• **Records from a data collection**:
● ● ● ●
theorem witness_WindowCommands :
    (∃ (s : State) (ag : Agent) (r : WinReg), s.pwr.mainUp = true ∧ pf1Denied ag (winRegAddr (winOf ag) r) s = false ∧ fifoLevel (s.win (winOf ag)) < 16) ∧
    (∃ (s : State) (ag : Agent) (r : WinReg), s.pwr.mainUp = true ∧ pf1Denied ag (winRegAddr (winOf ag) r) s = false ∧ 16 ≤ fifoLevel (s.win (winOf ag))) ∧
    (∃ (s : State) (k : Fin 4) (ag : Agent) (d : Word) (rest : List WinEntry), s.pwr.mainUp = true ∧ (s.win k).fifo = .write ag .addr d :: rest ∧ rest.head?.all isWrite = true ∧ (s.win k).taking = false ∧ s.flag (F.IND_CTRL_DIR k) = false ∧ d.toNat / 2 ^ 24 = 1 ∧ d.toNat % 2 ^ 24 < 0x42) ∧
    (∃ (s : State) (k : Fin 4) (ag : Agent) (d : Word) (rest : List WinEntry), s.pwr.mainUp = true ∧ (s.win k).fifo = .write ag .addr d :: rest ∧ rest.head?.all isWrite = true ∧ (s.win k).taking = false ∧ s.flag (F.IND_CTRL_DIR k) = false ∧ 8 < d.toNat / 2 ^ 24) ∧
    (∃ (s : State) (k : Fin 4) (ag : Agent) (d : Word) (rest : List WinEntry), s.pwr.mainUp = true ∧ (s.win k).fifo = .write ag .ctrl d :: rest ∧ rest.head?.all isWrite = true ∧ (s.win k).taking = false) ∧
    (∃ (s : State) (k : Fin 4), s.pwr.mainUp = true ∧ (s.win k).taking = true ∧ (s.win k).fifo.head?.all isWrite = true ∧ s.fld (F.IND_ADDR_DOMAIN k) = 1 ∧ s.fld (F.IND_ADDR_WADDR k) = 0x41) ∧
    (∃ (s : State) (k : Fin 4) (l : Launch), s.pwr.mainUp = true ∧ (s.win k).launch = some l ∧ l.word = none ∧ l.domain = 1 ∧ l.waddr < 0x42 ∧ (s.win k).fifo.head?.all isWrite = true) ∧
    (∃ (s : State) (k : Fin 4) (ag : Agent) (same : Word) (l : Launch), s.pwr.mainUp = true ∧ (s.win k).launch = some l ∧ l.word = none ∧ l.domain = 1 ∧ l.waddr < 0x41 ∧ (s.win k).fifo = [.read ag 1 same] ∧ (s.win k).taking = false ∧ s.fld (F.IND_CTRL_STRIDE k) = 0) ∧
    (∃ (s : State) (ag : Agent), s.pwr.mainUp = true ∧ (s.win (winOf ag)).fifo.head?.any isWrite = true) ∧
    (∃ (s : State) (ag : Agent) (l : Launch), s.pwr.mainUp = true ∧ (s.win (winOf ag)).fifo = [] ∧ (s.win (winOf ag)).taking = false ∧ (s.win (winOf ag)).launch = some l ∧ l.domain = 0 ∧ l.waddr = Reg.PWR_INT_STATUS ∧ l.word = some 0x1FF ∧ l.sampled = some Reg.PWR_INT_STATUS ∧ l.mark = (0, 0) ∧ s.fld (F.IND_CTRL_STRIDE (winOf ag).val) = 0) ∧
    (∃ (s : State) (ag : Agent) (v : Word) (l : Launch), s.pwr.mainUp = true ∧ (s.win (winOf ag)).fifo = [] ∧ (s.win (winOf ag)).taking = false ∧ (s.win (winOf ag)).launch = some l ∧ l.word = some v ∧ l.domain ≠ 0 ∧ s.fld (F.IND_CTRL_STRIDE (winOf ag).val) = 0) ∧
    (∃ (s : State) (ag : Agent) (v : Word) (l : Launch), s.pwr.mainUp = true ∧ (s.win (winOf ag)).fifo = [] ∧ (s.win (winOf ag)).taking = false ∧ (s.win (winOf ag)).launch = some l ∧ l.word = some v ∧ l.domain ≠ 0 ∧ s.fld (F.IND_CTRL_STRIDE (winOf ag).val) = 1 ∧ s.fld (F.IND_ADDR_DOMAIN (winOf ag).val) = 1 ∧ s.fld (F.IND_ADDR_WADDR (winOf ag).val) < 0x41) ∧
    (∃ (s : State) (ag : Agent), s.pwr.mainUp = true ∧ (s.win (winOf ag)).fifo = [] ∧ (s.win (winOf ag)).taking = false) ∧
    (∃ (s : State) (k : Fin 4), s.pwr.mainUp = true ∧ (s.win k).taking = true ∧ (s.win k).fifo.head?.all isWrite = true) ∧
    (∃ (s : State) (k : Fin 4) (l : Launch), s.pwr.mainUp = true ∧ (s.win k).taking = false ∧ (s.win k).launch = some l ∧ l.word = none ∧ (s.win k).fifo.head?.all isWrite = true) ∧
    (∃ (s : State) (k : Fin 4), s.pwr.mainUp = true ∧ (s.win k).taking = true ∧ (s.win k).fifo.head?.all isWrite = true ∧ s.fld (F.IND_ADDR_DOMAIN k) = 0 ∧ s.fld (F.IND_ADDR_WADDR k) < 2 ^ 22 ∧ (regDef? (s.fld (F.IND_ADDR_WADDR k))).isSome = true ∧ isWinReg (s.fld (F.IND_ADDR_WADDR k)) = false ∧ (regOf (s.fld (F.IND_ADDR_WADDR k))).act = .none ∧ (regOf (s.fld (F.IND_ADDR_WADDR k))).norm = .none ∧ (regOf (s.fld (F.IND_ADDR_WADDR k))).ctr = .none ∧ (regOf (s.fld (F.IND_ADDR_WADDR k))).rwl = 0 ∧ (regOf (s.fld (F.IND_ADDR_WADDR k))).wo = 0 ∧ s.fld (F.IND_ADDR_WADDR k) ≠ Reg.HRTH_FW_STATUS) :=
  ⟨⟨up, .pf0, .data, by decide +kernel⟩,
    ⟨(up.updWin 0 fun w => { w with fifo := List.replicate 16 (.write .pf0 .data 0) }), .pf0, .data, by decide +kernel⟩,
    ⟨(up.updWin 3 fun w => { w with fifo := [.write .test .addr 0x01000041] }), 3, .test, 0x01000041, [], by decide +kernel⟩,
    ⟨(up.updWin 3 fun w => { w with fifo := [.write .test .addr 0x09000000] }), 3, .test, 0x09000000, [], by decide +kernel⟩,
    ⟨(up.updWin 3 fun w => { w with fifo := [.write .test .ctrl 0x103], launch := some ⟨1, 0, none, (0, 0), none⟩ }), 3, .test, 0x103, [], by decide +kernel⟩,
    ⟨((up.setReg (Reg.IND_ADDR 0) 0x01000041).setReg (Reg.IND_CTRL 0) 0x102 |>.setReg (Reg.IND_DATA 0) 5 |>.updWin 0 fun w => { w with taking := true }), 0, by decide +kernel⟩,
    ⟨(up.updWin 2 fun w => { w with launch := some ⟨1, 3, none, (0, 0), none⟩ }), 2, ⟨1, 3, none, (0, 0), none⟩, by decide +kernel⟩,
    ⟨(up.updWin 3 fun w => { w with fifo := [.read .test 1 0], launch := some ⟨1, 3, none, (0, 0), none⟩ }), 3, .test, 0, ⟨1, 3, none, (0, 0), none⟩, by decide +kernel⟩,
    ⟨winPf1, .pf1, by decide +kernel⟩,
    ⟨(({ up with again := [(4 * 0x4004, 4)] } : State).setReg 0x4004 0x1FF |>.updWin 0 fun w => { w with launch := some ⟨0, 0x4004, some 0x1FF, (0, 0), some 0x4004⟩ }), .pf0, ⟨0, 0x4004, some 0x1FF, (0, 0), some 0x4004⟩, by decide +kernel⟩,
    ⟨(up.updWin 3 fun w => { w with launch := some ⟨1, 3, some 8, (0, 0), none⟩ }), .test, 8, ⟨1, 3, some 8, (0, 0), none⟩, by decide +kernel⟩,
    ⟨((up.setReg (Reg.IND_ADDR 0) 0x01000040).setReg (Reg.IND_CTRL 0) 1 |>.updWin 0 fun w => { w with launch := some ⟨1, 0x40, some 8, (0, 0), none⟩ }), .pf0, 8, ⟨1, 0x40, some 8, (0, 0), none⟩, by decide +kernel⟩,
    ⟨(up.setReg (Reg.IND_STATUS 1) 0x3F), .pf1, by decide +kernel⟩,
    ⟨((up.setReg (Reg.IND_ADDR 0) 0x01FFFFFF).setReg (Reg.IND_CTRL 0) 0x101 |>.updWin 0 fun w => { w with taking := true }), 0, by decide +kernel⟩,
    ⟨(up.updWin 2 fun w => { w with launch := some ⟨5, 3, none, (0, 0), none⟩ }), 2, ⟨5, 3, none, (0, 0), none⟩, by decide +kernel⟩,
    ⟨((up.setReg (Reg.IND_ADDR 1) (BitVec.ofNat 32 (Reg.DLN_ADAPT_ENTROPY_MIN 2))).setReg (Reg.IND_CTRL 1) 0x101 |>.setReg (Reg.IND_DATA 1) 7 |>.updWin 1 fun w => { w with taking := true }), 1, by decide +kernel⟩⟩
● ● ● ●
A line qualifies when it holds the word "winRegAddr"; report all qualifying lines from the records above.

• **Written solution**:
    (∃ (s : State) (ag : Agent) (r : WinReg), s.pwr.mainUp = true ∧ pf1Denied ag (winRegAddr (winOf ag) r) s = false ∧ fifoLevel (s.win (winOf ag)) < 16) ∧
    (∃ (s : State) (ag : Agent) (r : WinReg), s.pwr.mainUp = true ∧ pf1Denied ag (winRegAddr (winOf ag) r) s = false ∧ 16 ≤ fifoLevel (s.win (winOf ag))) ∧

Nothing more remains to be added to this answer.